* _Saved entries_
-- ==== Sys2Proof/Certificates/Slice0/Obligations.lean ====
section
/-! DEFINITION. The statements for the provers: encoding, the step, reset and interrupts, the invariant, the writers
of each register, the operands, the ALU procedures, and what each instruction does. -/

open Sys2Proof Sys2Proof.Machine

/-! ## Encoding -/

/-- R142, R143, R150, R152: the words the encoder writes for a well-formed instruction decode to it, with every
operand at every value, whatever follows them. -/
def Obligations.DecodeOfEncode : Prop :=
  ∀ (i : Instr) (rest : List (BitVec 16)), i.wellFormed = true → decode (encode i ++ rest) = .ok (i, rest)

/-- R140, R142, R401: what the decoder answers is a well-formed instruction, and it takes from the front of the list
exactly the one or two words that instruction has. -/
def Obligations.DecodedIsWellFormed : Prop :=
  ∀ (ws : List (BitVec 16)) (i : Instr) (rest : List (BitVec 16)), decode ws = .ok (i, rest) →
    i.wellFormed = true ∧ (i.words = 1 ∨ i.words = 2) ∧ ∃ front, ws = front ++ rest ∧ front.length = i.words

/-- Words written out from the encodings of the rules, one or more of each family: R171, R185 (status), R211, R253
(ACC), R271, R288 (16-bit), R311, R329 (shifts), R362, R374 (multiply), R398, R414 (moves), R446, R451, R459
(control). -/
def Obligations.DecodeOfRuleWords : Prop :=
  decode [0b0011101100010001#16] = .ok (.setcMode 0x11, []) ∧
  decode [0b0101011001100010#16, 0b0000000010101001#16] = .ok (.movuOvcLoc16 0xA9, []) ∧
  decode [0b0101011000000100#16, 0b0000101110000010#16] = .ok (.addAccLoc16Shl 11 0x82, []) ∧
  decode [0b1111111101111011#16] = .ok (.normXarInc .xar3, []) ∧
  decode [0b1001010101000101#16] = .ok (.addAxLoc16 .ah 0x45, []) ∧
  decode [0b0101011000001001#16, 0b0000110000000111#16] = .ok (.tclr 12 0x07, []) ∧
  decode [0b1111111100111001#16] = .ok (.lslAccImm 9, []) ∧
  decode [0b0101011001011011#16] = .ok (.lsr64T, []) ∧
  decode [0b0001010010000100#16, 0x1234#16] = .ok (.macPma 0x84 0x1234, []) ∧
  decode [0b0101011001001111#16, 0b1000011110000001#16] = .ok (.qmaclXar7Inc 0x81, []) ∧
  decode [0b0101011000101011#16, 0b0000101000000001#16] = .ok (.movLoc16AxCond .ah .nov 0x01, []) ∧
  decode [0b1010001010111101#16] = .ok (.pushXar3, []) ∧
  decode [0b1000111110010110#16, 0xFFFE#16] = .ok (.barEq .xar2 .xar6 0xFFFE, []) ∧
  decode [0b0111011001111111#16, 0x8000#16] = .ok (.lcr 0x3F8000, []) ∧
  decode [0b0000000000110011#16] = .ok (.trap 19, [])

---

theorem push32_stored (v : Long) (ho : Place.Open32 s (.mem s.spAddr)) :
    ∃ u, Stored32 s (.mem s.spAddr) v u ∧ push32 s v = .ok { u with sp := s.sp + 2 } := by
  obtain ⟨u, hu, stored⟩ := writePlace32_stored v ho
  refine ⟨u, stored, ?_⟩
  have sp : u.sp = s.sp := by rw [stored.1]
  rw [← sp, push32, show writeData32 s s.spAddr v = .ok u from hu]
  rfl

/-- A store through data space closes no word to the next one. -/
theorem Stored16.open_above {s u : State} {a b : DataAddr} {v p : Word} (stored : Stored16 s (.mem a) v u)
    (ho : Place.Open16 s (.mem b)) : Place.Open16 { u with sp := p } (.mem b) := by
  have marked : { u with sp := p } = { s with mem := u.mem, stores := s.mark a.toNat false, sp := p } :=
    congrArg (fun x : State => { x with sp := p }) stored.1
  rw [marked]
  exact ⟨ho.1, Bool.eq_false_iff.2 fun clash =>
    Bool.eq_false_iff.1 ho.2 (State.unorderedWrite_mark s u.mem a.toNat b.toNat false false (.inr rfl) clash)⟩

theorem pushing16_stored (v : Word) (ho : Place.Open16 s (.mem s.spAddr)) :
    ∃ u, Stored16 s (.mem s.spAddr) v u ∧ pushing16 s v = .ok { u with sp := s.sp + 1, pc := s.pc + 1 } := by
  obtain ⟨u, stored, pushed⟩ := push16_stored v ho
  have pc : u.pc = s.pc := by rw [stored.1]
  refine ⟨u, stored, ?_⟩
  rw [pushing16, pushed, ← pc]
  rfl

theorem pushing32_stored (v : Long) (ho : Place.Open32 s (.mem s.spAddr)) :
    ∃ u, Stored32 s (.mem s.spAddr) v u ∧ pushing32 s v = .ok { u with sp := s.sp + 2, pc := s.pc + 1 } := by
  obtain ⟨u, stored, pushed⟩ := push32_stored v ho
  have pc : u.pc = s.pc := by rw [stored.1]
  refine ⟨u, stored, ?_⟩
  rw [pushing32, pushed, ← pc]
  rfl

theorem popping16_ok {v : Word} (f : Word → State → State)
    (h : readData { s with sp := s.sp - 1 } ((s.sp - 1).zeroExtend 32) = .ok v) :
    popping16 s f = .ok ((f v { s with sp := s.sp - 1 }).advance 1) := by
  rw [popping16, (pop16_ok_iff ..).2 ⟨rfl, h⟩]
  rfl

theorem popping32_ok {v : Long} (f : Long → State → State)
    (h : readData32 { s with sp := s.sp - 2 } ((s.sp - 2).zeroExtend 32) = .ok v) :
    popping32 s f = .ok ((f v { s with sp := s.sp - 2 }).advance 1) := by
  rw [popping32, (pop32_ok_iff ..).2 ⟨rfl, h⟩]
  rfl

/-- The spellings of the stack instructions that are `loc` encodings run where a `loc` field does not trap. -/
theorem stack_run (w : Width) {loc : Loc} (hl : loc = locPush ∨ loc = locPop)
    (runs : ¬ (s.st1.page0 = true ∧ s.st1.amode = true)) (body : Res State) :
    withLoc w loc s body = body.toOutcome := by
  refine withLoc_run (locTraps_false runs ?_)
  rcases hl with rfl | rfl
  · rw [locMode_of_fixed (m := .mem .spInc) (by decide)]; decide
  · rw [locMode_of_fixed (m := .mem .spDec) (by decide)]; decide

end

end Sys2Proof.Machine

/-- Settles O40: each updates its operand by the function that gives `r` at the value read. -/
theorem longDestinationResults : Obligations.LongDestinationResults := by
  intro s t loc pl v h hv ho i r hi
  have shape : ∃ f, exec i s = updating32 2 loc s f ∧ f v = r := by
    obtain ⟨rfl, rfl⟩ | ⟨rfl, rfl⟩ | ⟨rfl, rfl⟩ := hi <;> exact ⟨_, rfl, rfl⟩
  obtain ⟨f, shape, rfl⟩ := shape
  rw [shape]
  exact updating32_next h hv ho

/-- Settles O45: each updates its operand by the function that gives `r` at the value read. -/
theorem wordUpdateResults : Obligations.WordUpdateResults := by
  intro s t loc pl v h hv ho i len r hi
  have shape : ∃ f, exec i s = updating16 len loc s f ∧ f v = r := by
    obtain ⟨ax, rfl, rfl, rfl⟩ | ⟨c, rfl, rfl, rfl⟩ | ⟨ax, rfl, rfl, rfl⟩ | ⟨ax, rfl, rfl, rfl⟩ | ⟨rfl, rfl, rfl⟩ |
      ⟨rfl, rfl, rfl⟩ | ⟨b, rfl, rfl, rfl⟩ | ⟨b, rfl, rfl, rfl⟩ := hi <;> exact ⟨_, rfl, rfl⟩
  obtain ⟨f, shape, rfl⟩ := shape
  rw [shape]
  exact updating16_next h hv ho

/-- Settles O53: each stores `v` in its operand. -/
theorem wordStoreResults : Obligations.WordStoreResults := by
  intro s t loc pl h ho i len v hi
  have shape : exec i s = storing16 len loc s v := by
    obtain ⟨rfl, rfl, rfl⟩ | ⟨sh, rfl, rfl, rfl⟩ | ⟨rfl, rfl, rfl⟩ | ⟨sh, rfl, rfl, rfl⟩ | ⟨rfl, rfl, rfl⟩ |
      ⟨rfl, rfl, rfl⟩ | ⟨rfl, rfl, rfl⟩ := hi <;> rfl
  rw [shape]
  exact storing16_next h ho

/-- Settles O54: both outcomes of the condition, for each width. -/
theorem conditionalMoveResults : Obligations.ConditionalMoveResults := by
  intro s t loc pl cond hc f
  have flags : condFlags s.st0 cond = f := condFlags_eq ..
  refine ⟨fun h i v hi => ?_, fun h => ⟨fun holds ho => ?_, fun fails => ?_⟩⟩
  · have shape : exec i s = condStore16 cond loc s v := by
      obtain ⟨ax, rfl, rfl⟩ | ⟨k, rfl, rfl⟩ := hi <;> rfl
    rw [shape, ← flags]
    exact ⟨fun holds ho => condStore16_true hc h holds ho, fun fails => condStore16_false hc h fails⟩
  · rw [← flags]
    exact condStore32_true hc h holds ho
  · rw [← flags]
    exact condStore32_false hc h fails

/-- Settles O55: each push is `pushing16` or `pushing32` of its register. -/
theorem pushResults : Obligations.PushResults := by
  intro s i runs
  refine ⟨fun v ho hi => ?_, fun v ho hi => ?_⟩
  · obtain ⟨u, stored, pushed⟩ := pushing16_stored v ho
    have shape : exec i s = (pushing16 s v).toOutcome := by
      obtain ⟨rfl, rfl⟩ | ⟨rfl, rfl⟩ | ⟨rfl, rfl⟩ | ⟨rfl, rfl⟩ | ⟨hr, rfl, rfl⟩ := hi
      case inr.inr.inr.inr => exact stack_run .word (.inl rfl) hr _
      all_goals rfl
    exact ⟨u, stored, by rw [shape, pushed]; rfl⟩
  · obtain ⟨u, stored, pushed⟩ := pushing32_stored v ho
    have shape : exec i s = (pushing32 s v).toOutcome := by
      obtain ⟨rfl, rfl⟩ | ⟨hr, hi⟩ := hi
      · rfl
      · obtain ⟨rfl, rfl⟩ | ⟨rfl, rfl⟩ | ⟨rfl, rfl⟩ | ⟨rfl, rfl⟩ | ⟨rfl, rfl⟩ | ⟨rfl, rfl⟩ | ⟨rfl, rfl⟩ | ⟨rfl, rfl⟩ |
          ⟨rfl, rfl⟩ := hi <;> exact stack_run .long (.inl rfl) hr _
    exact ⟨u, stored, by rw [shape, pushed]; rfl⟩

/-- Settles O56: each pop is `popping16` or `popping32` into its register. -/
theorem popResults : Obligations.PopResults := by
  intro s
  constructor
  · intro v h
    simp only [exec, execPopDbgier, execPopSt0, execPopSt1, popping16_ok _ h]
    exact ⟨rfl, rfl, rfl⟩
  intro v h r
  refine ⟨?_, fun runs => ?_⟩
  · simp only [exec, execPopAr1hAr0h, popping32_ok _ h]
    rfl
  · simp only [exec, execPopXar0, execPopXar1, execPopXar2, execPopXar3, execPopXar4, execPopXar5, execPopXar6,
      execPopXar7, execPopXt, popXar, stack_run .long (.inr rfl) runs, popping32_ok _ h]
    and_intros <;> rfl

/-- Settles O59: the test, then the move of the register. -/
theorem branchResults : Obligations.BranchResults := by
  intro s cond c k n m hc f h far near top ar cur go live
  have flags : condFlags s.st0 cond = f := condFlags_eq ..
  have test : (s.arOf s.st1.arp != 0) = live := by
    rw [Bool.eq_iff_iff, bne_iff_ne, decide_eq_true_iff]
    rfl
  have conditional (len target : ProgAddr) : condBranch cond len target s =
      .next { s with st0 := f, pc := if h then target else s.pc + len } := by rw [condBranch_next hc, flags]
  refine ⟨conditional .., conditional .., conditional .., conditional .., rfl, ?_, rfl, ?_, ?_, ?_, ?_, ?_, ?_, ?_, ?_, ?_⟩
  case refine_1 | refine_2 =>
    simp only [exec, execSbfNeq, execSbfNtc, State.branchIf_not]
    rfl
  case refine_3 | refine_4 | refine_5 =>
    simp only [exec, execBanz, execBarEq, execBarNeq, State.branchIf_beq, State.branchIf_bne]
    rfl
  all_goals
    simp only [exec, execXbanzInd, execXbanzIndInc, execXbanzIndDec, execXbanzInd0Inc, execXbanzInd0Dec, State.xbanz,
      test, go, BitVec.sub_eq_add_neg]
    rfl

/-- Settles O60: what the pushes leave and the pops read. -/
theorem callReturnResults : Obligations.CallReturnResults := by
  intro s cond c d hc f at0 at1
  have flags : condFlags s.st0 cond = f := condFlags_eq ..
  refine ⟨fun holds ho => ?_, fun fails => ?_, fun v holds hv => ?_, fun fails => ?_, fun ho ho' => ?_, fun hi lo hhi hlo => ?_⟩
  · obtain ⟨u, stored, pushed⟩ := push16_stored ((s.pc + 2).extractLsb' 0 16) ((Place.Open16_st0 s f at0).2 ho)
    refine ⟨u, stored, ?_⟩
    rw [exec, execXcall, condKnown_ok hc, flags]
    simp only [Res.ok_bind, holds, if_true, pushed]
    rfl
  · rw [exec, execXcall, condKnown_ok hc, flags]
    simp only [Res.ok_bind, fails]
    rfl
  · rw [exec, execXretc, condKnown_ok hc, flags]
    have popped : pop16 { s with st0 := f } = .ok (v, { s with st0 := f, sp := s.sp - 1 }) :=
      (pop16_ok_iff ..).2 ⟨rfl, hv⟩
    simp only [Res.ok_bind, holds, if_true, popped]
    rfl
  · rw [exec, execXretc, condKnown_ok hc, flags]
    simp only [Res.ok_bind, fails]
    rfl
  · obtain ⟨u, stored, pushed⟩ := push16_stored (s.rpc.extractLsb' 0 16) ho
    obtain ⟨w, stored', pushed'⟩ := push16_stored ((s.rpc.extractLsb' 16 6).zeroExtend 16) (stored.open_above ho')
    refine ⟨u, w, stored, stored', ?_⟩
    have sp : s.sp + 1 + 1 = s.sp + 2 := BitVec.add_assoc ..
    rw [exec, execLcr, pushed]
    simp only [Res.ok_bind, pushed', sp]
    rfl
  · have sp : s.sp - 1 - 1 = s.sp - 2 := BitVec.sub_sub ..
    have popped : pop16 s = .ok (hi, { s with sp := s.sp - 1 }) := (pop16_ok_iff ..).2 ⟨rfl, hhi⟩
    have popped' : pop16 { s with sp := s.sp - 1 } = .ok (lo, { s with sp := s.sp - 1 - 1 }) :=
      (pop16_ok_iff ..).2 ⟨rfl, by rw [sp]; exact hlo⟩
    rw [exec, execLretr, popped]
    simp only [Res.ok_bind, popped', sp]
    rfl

* _Exercise brief_
Please report every line among the entries that includes "value".

* _Completed task_
operand at every value, whatever follows them. -/
/-- Settles O40: each updates its operand by the function that gives `r` at the value read. -/
/-- Settles O45: each updates its operand by the function that gives `r` at the value read. -/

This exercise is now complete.